-- ==== Sys2Proof/Syntax.lean ====
section
/-!
DEFINITION. The commands of the block: one constructor of `Instr` for each row of spec/opcode_table.json, with
the operands the row's step takes from outside (a register value, returned data, a packet, a frame, a flit).

An entry, a record or a descriptor that the part itself has read stands in the state; the command that acts on it
names the function, the queue pair, the channel or the key that holds it.
-/
namespace Sys2Proof

/-- The two host ports (R39). -/
inductive HPort where
  | A
  | B
  deriving DecidableEq, Repr, Inhabited

/-- What the host link negotiated (R39, R40, R54) and where the host placed the part's BARs (R147). -/
structure HostLink where
  width : Nat
  rate : Nat
  flit : Bool
  bars : List (Nat × Nat)
  deriving DecidableEq, Repr, Inhabited

/-- The events that take a host port to RESET (R73, R78). -/
inductive ResetWhy where
  | perst
  | hotReset
  | linkDisable
  | d3cold
  deriving DecidableEq, Repr, Inhabited

/-- How a read, an AtomicOp or a flush read the part issued was answered (R61, R62, R74, R75, R589). -/
inductive Answer where
  | data (d : Bytes)
  | poisoned (d : Bytes)
  | error
  | timeout
  deriving DecidableEq, Repr, Inhabited

/-- A write to a BAR2 doorbell slot (R106). -/
structure Doorbell where
  fn : Nat
  slot : Nat
  byteAt : Nat
  size : Nat
  value : Nat
  poisoned : Bool
  deriving DecidableEq, Repr, Inhabited

/-- The path by which a Ledger access came (R20): the mailbox of a function with its sequence number, a LAP
requester with its transaction identifier, or an in-band requester with its request identifier and arrival. -/
inductive Via where
  | mailbox (fn seq : Nat)
  | lap (src tid : Nat)
  | inband (dev reqId : Nat)
  deriving DecidableEq, Repr, Inhabited

/-- A fabric packet (R312 to R320). `ext` is the image of header bytes 0x28 to 0x3F (R316); `byteCount`, `poison`
and `crc` are the trailer; `rsv` is the image of every reserved header and trailer bit found set on arrival. -/
structure Packet where
  ptype : Nat
  tc : Nat
  esc : Nat
  mode : Nat
  ce : Bool
  nonmin : Bool
  tenant : Nat
  destDev : Nat
  destFn : Nat
  hops : Nat
  srcDev : Nat
  srcFn : Nat
  solicited : Bool
  flow : Nat
  qpn : Nat
  st : Bool
  inc : Nat
  psn : BitVec 32
  via : Nat
  destQueue : Nat
  ts : Nat
  ext : Nat
  payload : Bytes
  byteCount : Nat
  poison : Bool
  rsv : Nat
  crc : Nat
  deriving DecidableEq, Repr, Inhabited

/-- A 256-byte flit whose CRC passed (R384). -/
structure Flit where
  seq : BitVec 12
  ack : BitVec 12
  kind : Nat
  replayReq : Bool
  abort : Bool
  start : Nat
  fillAt : Nat
  pool : Nat
  crVc : Nat
  crPool : Nat
  crCount : Nat
  body : Bytes
  deriving DecidableEq, Repr, Inhabited

/-- A CAN FD frame as the management-bus controller receives or sends it (R509, R510). -/
structure LapFrame where
  ident : Nat
  data : Bytes
  deriving DecidableEq, Repr, Inhabited

/-- What is measured at a bell boundary and which domains finish their tasks within their budget (R26, R27). -/
structure BellInputs where
  /-- Bit *s* − 1: the domain of subindex *s* of `1100` finishes this bell's tasks before its deadline. -/
  finish : Nat
  /-- Total input power in this bell, in milliwatts (R534). -/
  powerMw : Nat
  /-- The readings of the sixteen temperature sensors, in millidegrees (R584). -/
  tempsMc : List Int
  /-- Rail voltages in millivolts, in the order of R576. -/
  railsMv : List Nat
  /-- Figures of merit measured for the lanes adapted in this bell: lane and value (R431). -/
  foms : List (Nat × Nat)
  /-- Corrected ECC errors found in this bell: source code 0x02 or 0x04 and instance (R551). -/
  corrected : List (Nat × Nat)
  /-- Uncorrectable ECC errors found in this bell: source code 0x01 or 0x03, instance and address (R552). -/
  uncorrectable : List (Nat × Nat × Nat)
  deriving DecidableEq, Repr, Inhabited

/-- One bid on a package-memory channel: class 0 to 6 in the order of R367 and the accesses of its bursts. -/
structure PmemBid where
  cls : Nat
  bursts : List Nat
  deriving DecidableEq, Repr, Inhabited

/-- The resource whose Auctioneer calls (R357 to R367): a crossbar output (0 to 63, or 64 to 67 for the ejection
connections), a host request path, or a package-memory channel with the bids present on it. -/
inductive AuctionSite where
  | output (n : Nat)
  | host (p : HPort)
  | pmem (ch : Nat) (bids : List PmemBid)
  deriving DecidableEq, Repr, Inhabited

/-- What a firmware load found: the bytes read (none when the read failed) and whether the ECDSA P-384 signature
over them verifies (R521). -/
structure FwRead where
  header : Option Bytes
  signatureOk : Bool
  deriving DecidableEq, Repr, Inhabited

/-- A step an equaliser asks of the peer transmitter (R430). -/
structure EqStep where
  post : Bool
  up : Bool
  fomBefore : Nat
  fomAfter : Nat
  deriving DecidableEq, Repr, Inhabited

/-- What the management-bus controller saw (R514, R515, ISO 11898-1). -/
inductive BusError where
  | txBit
  | txOther
  | rx
  | txOk
  | rxOk
  deriving DecidableEq, Repr, Inhabited

/-- The commands: one constructor for each row of spec/opcode_table.json, in the table's order. -/
inductive Instr where
  | bellBoundary (at_ : BellInputs)
  | bellOverrun (domain : Nat)
  | rwBellApply
  | quietPeriodExit (source : Nat)
  | throttleChange
  | thermalHold
  | thermalRelease
  | perstDeassert (p : HPort) (link : Option HostLink)
  | portReset (p : HPort) (why : ResetWhy)
  | surpriseDown (p : HPort)
  | fatalError (p : HPort)
  | freeze (p : HPort)
  | thaw (p : HPort)
  | freezeCauseClear (p : HPort) (mask : BitVec 32)
  | freezeRequest (via : Via) (p : HPort) (data : Bytes)
  | autoThaw (p : HPort)
  | thawComplete (p : HPort)
  | flr (fn : Nat)
  | flrComplete (fn : Nat)
  | numvfsWrite (p : HPort) (n : Nat)
  | powerStateWrite (fn : Nat) (d3hot : Bool) (pmeEn : Bool)
  | msixUnmask (fn : Nat) (vector : Option Nat)
  | l1Idle (p : HPort)
  | deviceStoreRead (p : HPort) (off len : Nat) (eccAt : Option Nat)
  | deviceStoreWrite (p : HPort) (off : Nat) (data : Bytes) (poisoned : Bool)
  | deviceStoreAtomic (p : HPort) (bar off op operand compare : Nat)
  | registerWrite (fn bar off : Nat) (data : Bytes) (poisoned : Bool)
  | completionTimeout (tag : Nat)
  | hostReadComplete (tag : Nat) (data : Bytes) (poisoned : Bool)
  | hostReadError (tag : Nat)
  | sqDoorbell (d : Doorbell)
  | rqDoorbell (d : Doorbell)
  | srqDoorbell (d : Doorbell)
  | cqDoorbell (d : Doorbell)
  | cqArm (d : Doorbell)
  | cqArmSolicited (d : Doorbell)
  | eqDoorbell (d : Doorbell)
  | adminSqDoorbell (d : Doorbell)
  | adminCqDoorbell (d : Doorbell)
  | cqReservationGrant (fn cq : Nat)
  | eqModerationExpiry (fn eq : Nat)
  | adminEnable (fn : Nat) (cfg : BitVec 32)
  | adminDisable (fn : Nat) (cfg : BitVec 32)
  | createCq (fn : Nat)
  | destroyCq (fn : Nat)
  | createEq (fn : Nat)
  | destroyEq (fn : Nat)
  | bindAdminCq (fn : Nat)
  | createQp (fn : Nat)
  | modifyQp (fn : Nat)
  | destroyQp (fn : Nat)
  | createSrq (fn : Nat)
  | destroySrq (fn : Nat)
  | recallQueue (fn : Nat)
  | queueAbort (fn : Nat)
  | queryQueue (fn : Nat)
  | createPd (fn : Nat)
  | destroyPd (fn : Nat)
  | registerRegion (fn : Nat)
  | pageListReadComplete (tag : Nat) (answer : Answer)
  | createAsk (fn : Nat)
  | destroyKey (fn : Nat)
  | destroyKeyComplete (fn : Nat)
  | invalidate (fn : Nat)
  | invalidateComplete (fn : Nat)
  | createMissQueue (fn : Nat)
  | destroyMissQueue (fn : Nat)
  | createTree (fn : Nat)
  | destroyTree (fn : Nat)
  | replaceTree (fn : Nat)
  | porterBind (fn : Nat)
  | porterUnbind (fn : Nat)
  | porterPause (fn : Nat)
  | porterDrain (fn : Nat)
  | porterResume (fn : Nat)
  | porterAbort (fn : Nat)
  | imageLoad (fn : Nat) (image : Option Bytes)
  | firmwareStage (fn : Nat)
  | firmwareSwitch (fn : Nat)
  | loadFirmware (p : HPort) (seq : Nat)
  | stageFirmware (p : HPort) (seq : Nat)
  | readLog (p : HPort) (seq : Nat)
  | ping (p : HPort) (seq : Nat)
  | bootUnknownCommand (p : HPort) (seq cmd : Nat)
  | firmwareLoaded (r : FwRead)
  | stagingDone (r : FwRead)
  | walkReadComplete (tag : Nat) (answer : Answer)
  | walkCasComplete (tag : Nat) (answer : Answer)
  | missTimeout (miss : Nat)
  | missRingDoorbell (d : Doorbell)
  | fillRingDoorbell (d : Doorbell)
  | fill (fn : Nat)
  | fault (fn : Nat)
  | send (qpn : Nat)
  | put (qpn : Nat)
  | putFlag (qpn : Nat)
  | get (qpn : Nat)
  | atomic (qpn : Nat)
  | durablePut (qpn : Nat)
  | replDurablePut (qpn : Nat)
  | mcastPut (qpn : Nat)
  | sendAtTimeRelease (qpn : Nat)
  | tsend (qpn : Nat)
  | trecv (fn srq : Nat)
  | tbuf (fn srq : Nat)
  | tcancel (fn srq : Nat)
  | barrier (qpn : Nat)
  | bcast (qpn : Nat)
  | reduce (qpn : Nat)
  | allreduce (qpn : Nat)
  | vote (qpn : Nat)
  | sendPacket (p : Packet)
  | putPacket (p : Packet)
  | putFlagData (p : Packet)
  | getReq (p : Packet)
  | atomicReq (p : Packet)
  | durablePutPacket (p : Packet)
  | replDurablePutPacket (p : Packet)
  | mcastPutPacket (p : Packet)
  | getResp (p : Packet)
  | atomicResp (p : Packet)
  | flag (p : Packet)
  | durableConf (p : Packet)
  | memberReply (p : Packet)
  | tsendEager (p : Packet)
  | tsendRts (p : Packet)
  | cts (p : Packet)
  | rndvData (p : Packet)
  | collSeg (p : Packet)
  | collHeartbeat (p : Packet)
  | collBreak (p : Packet)
  | ack (p : Packet)
  | nak (p : Packet)
  | refuse (p : Packet)
  | spillWritesIssued (ctx : Nat)
  | contextFetchComplete (tag : Nat) (answer : Answer)
  | retransmitTimerExpiry (ctx : Nat)
  | refusalBackoffExpiry (ctx : Nat) (psn : BitVec 32)
  | durableConfTimeout (ctx : Nat) (num : BitVec 32)
  | peerGoneExpiry (ctx : Nat)
  | flushReadComplete (tag : Nat) (answer : Answer)
  | targetAtomicComplete (tag : Nat) (answer : Answer)
  | groupDeadlineExpiry (qpn : Nat)
  | msnHoldExpiry (fn srq stream : Nat)
  | ctsWaitExpiry (qpn : Nat)
  | heartbeatDue (tree dev : Nat)
  | edgeDead (tree dev : Nat)
  | treeWrite (via : Via) (data : Bytes)
  | treeDestroy (via : Via) (data : Bytes)
  | transitPacket (inp vc : Nat)
  | priceBoard (port : Nat) (f : Flit)
  | tc3StaleDiscard (inp : Nat)
  | routingStall (inp vc : Nat)
  | mcastWrite (via : Via) (data : Bytes)
  | auctionCall (site : AuctionSite)
  | dataFlit (port : Nat) (f : Flit)
  | idleFlit (port : Nat) (f : Flit)
  | flitCrcFailure (port : Nat)
  | creditSync (port : Nat) (f : Flit)
  | undefinedControlFlit (port : Nat) (f : Flit)
  | replayTimeout (port : Nat)
  | symbolLockLost (lane : Nat)
  | symbolLockRegained (lane : Nat)
  | lockLossExpiry (lane : Nat)
  | receiverDetect (port lanes : Nat)
  | signonSymbols (port lanes : Nat)
  | commaLock (lane : Nat) (inverted : Bool)
  | capabilityFrame (lane : Nat) (record : Bytes)
  | rateSwitch (port : Nat)
  | rateLock (port lanes : Nat)
  | eqStep (lane : Nat) (step : EqStep)
  | equaliseComplete (port : Nat) (peerDone : Nat)
  | trainingStageTimeout (port : Nat)
  | portRetrain (via : Via) (port : Nat) (data : Bytes)
  | laneRequest (port : Nat) (f : Flit)
  | laneOrder (port : Nat) (f : Flit)
  | laneDone (port : Nat) (f : Flit)
  | switchMarker (port lanes : Nat)
  | laneRetrained (lane fom : Nat)
  | laneDegrade (lane : Nat)
  | widthRestore (port : Nat) (tx : Bool)
  | p1Idle (port : Nat)
  | p1Wake (port : Nat)
  | timeSync (port : Nat) (f : Flit) (arrival : Nat)
  | upstreamSilent
  | timeLock
  | timeUnlock
  | ppsInEdge (stamp localStamp : Nat)
  | referenceLost
  | refSecondsWrite (via : Via) (data : Bytes)
  | ppsOutPulse
  | ppsOutEnd
  | porterDoorbell (d : Doorbell)
  | descriptorStart (ch : Nat)
  | pieceIssue (ch : Nat)
  | descriptorWriteBack (ch : Nat)
  | porterPaused (ch : Nat)
  | mailboxRead (fn len seq : Nat)
  | mailboxWrite (fn len seq : Nat)
  | mailboxBadOp (fn len seq op : Nat)
  | lapRead (f : LapFrame)
  | lapWrite (f : LapFrame)
  | lapBlock (f : LapFrame)
  | lapRate (f : LapFrame)
  | lapPing (f : LapFrame)
  | lapForeignFrame (f : LapFrame)
  | lapRateSwitch
  | lapRateFallback
  | busOff
  | busOffRecovered
  | lapTxAbandon
  | mgmtReq (port : Nat) (p : Packet)
  | mgmtResp (port : Nat) (p : Packet)
  | directorySelect (via : Via) (data : Bytes)
  | mgmtKeyWrite (via : Via) (data : Bytes)
  | bulkLoadImage (via : Via)
  | bulkLoadFirmware (via : Via)
  | bulkStageFirmware (via : Via)
  | switchBellWrite (via : Via) (data : Bytes)
  | changeoverStart
  | changeoverReady
  | changeoverFallback
  | changeoverResume
  | resetRelease (maddr : Nat) (testMode : Bool)
  | orderViolation
  | railOutOfRange
  | refclkStop
  | pmemReady
  | agentsReady
  | requestOpen (via : Via) (data : Bytes)
  | enterOpen
  | deviceReset (via : Via) (data : Bytes)
  | pwrfailNFall
  | pwrfailLow
  | pwrfailNRise
  | drainDone
  | drainLimit
  | autoRestart
  | beadleSelect (via : Via) (data : Bytes)
  | beadleClear (via : Via) (data : Bytes)
  | tallyDump
  | tallyCountWrite (via : Via) (counter : Nat) (data : Bytes)
  | tallyDumpEnable (via : Via) (data : Bytes)
  | tallyDumpCi (via : Via) (data : Bytes)
  | dataLinkUp (p : HPort) (link : HostLink)
  | flitTime (port : Nat)
  | lapBitError (e : BusError)
  | thermalLimitExceeded
  | pmPmeRepeat (fn : Nat)
  | pmeStatusClear (fn : Nat)
  deriving DecidableEq, Repr

end Sys2Proof
end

━━━━━━━━━━━━━━━━━━━━

■ Activity
What belongs in the answer is each line of the data that has the word "LapFrame".

■ Expected answer
structure LapFrame where
  | lapRead (f : LapFrame)
  | lapWrite (f : LapFrame)
  | lapBlock (f : LapFrame)
  | lapRate (f : LapFrame)
  | lapPing (f : LapFrame)
  | lapForeignFrame (f : LapFrame)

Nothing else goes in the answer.